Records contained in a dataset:
-- ==== Sys2Proof/Machine/Requests.lean ====
section
/-! DEFINITION. The request classes (spec/30_encoding.md R83), as the cycle in which the transaction
layer presents a SETUP of that class: its fields go onto the SETUP ports, where they are held for the
transfer (R45), and an IDLE handler dispatches it as the class's row says (log 7). What the transfer
does after that is what the handler operations do with the held fields. -/

namespace Sys2Proof.Machine

/-- GET_CUR_PD (R83 row 1): HANDLE_CURRENT, a GET of `H.pds`. -/
def execGetCurPd (len : Length) (s : State) : Host.Outcome State Fault Refusal :=
  s.present (Setup.classRequest true s.cfg.curCode s.cfg.pdSelectorBytes len) fun s => s.dispatch .handleCurrent

/-- SET_CUR_PD (R83 row 2): HANDLE_CURRENT, a SET of `H.pds`. -/
def execSetCurPd (len : Length) (s : State) : Host.Outcome State Fault Refusal :=
  s.present (Setup.classRequest false s.cfg.curCode s.cfg.pdSelectorBytes len) fun s => s.dispatch .handleCurrent

/-- GET_CUR_OTHER (R83 row 3): HANDLE_CURRENT, a GET of length 0. -/
def execGetCurOther (sel : Selector) (len : Length) (s : State) : Host.Outcome State Fault Refusal :=
  s.present (Setup.classRequest true s.cfg.curCode sel len) fun s => s.dispatch .handleCurrent

/-- SET_CUR_OTHER (R83 row 4): HANDLE_CURRENT, a SET of length 0, data discarded. -/
def execSetCurOther (sel : Selector) (len : Length) (s : State) : Host.Outcome State Fault Refusal :=
  s.present (Setup.classRequest false s.cfg.curCode sel len) fun s => s.dispatch .handleCurrent

/-- CLASS_IF_OTHER (R83 row 5): UNHANDLED. -/
def execClassIfOther (isIn : Bool) (request : Byte) (sel : Selector) (len : Length) (s : State) :
    Host.Outcome State Fault Refusal :=
  s.present (Setup.classRequest isIn request sel len) fun s => s.dispatch .unhandled

/-- NOT_ELIGIBLE (R83 row 6): ignored, an IDLE cycle like any other (R142). -/
def execNotEligible (f : Setup) (s : State) : Host.Outcome State Fault Refusal :=
  s.present f fun s => s.writeTrig false

end Sys2Proof.Machine
end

### ABOUT THIS TASK:
In the entries above, some lines may contain the string "true"; report how many, without additional comment.

### EXERCISE RESPONSE:
2